I bit my lip. I wasn’t that sure. My biological mother had helped us, it was true. But being a celestial body, she wasn’t like other mothers. Certainly nothing like my own warm Ma, who had adopted and then raised me on food and hugs and loving scoldings. My moon mother was the opposite: kind of aloof, cold, remote. As evil and involved as Sesha was in my life, the moon always seemed to hover above me, kind enough, but still always out of reach.
“What if I can’t find her?” I asked. “Or if she can’t help?”
“Don’t worry. Just let us know, Your Princess-ship, and we’ll come up with a new plan,” said Naya. “Send a gecko-gram.”
“A what?”
“It’s something I’ve been working on!” explained Naya, pulling out a notebook with a lot of hand-drawn diagrams in it. “Lizard-based communication! You see, their nervous systems are very primitive. But with this immunologic boost I’ve developed to their limbic system, and something I’m calling lizard-to-lizard twinning, they can recognize a limited number of sounds and relay them to each other.”
I stared at Naya’s notes, my mouth open.

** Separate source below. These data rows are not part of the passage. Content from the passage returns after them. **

-- ==== Sys2Proof/WellFormed.lean ====
section
/-! DEFINITION. Which terms of Instr are commands that something outside the block can give: what the operands'
types do not say already. An instruction of a core with a field out of range is well formed: it raises ILLEGAL_OPCODE
(R187). -/

namespace Sys2Proof

/-- The words of a frame of the mirror link: a header word, up to 65,535 body words and a trailer (R432). -/
def mirrorFrameOk (ws : List Word) : Bool := 2 ≤ ws.length && ws.length ≤ 65537

/-- A transaction on the host slave port of `len` + 1 beats: a write brings as many words, a read none, and at most one
entry says what a beat meets (R495). -/
def hspOk (write : Bool) (len : Nat) (data : List (BitVec 64)) (up : List (Meet × Upset)) : Bool :=
  data.length == (if write then len + 1 else 0) && up.length ≤ len + 1

/-- The word steps of one command of a long instruction: no more than its longest save area has (R223). -/
def stepsOk (steps : Nat) : Bool := steps < 230

/-- An uplink slot on the rack link brings at most 64 words (R402). -/
def uplinkOk (ws : List Word) : Bool := ws.length ≤ 64

/-- The header that a rack-link ring returns: 4 words, or fewer of an aborted frame (R402, R410). -/
def headerOk (hdr : List Word) : Bool := hdr.length ≤ 4

/-- Lanes and units named once. -/
def onceOk (l : List (Fin 1024)) : Bool := l.Nodup

/-- The check on the operands of a command. -/
def Instr.wellFormed : Instr → Bool
  | .bmove _ _ _ _ _ steps => stepsOk steps
  | .savel _ _ _ _ steps => stepsOk steps
  | .saveu _ _ _ _ steps => stepsOk steps
  | .restl _ _ _ _ steps => stepsOk steps
  | .restu _ _ _ _ steps => stepsOk steps
  | .rlkCycleStart late => onceOk late
  | .uplinkSlot _ _ ws => uplinkOk ws
  | .frameReturn _ hdr _ _ => headerOk hdr
  | .heartbeat ws => mirrorFrameOk ws
  | .image ws => mirrorFrameOk ws
  | .commit ws => mirrorFrameOk ws
  | .ack ws => mirrorFrameOk ws
  | .report ws => mirrorFrameOk ws
  | .bulk ws => mirrorFrameOk ws
  | .bulkend ws => mirrorFrameOk ws
  | .rstart ws => mirrorFrameOk ws
  | .imgpage ws => mirrorFrameOk ws
  | .rsdone ws => mirrorFrameOk ws
  | .hspRequest write _ len data up => hspOk write len.val data up
  | _ => true

end Sys2Proof
end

I couldn’t understand anything I was looking at, besides not really being able to follow what she was talking about. “You’ve invented lizard-powered cell phones?”
“Well, not exactly, but interestingly enough, some of the principles are similar,” Naya said. “I’ve also been developing an intergalactic communication device I’m calling chaa-chat. It uses the tannins in tea as a medium, and then translates sound waves through the saucer, but it’s not exactly functional quite yet. Still burning people’s mouths …”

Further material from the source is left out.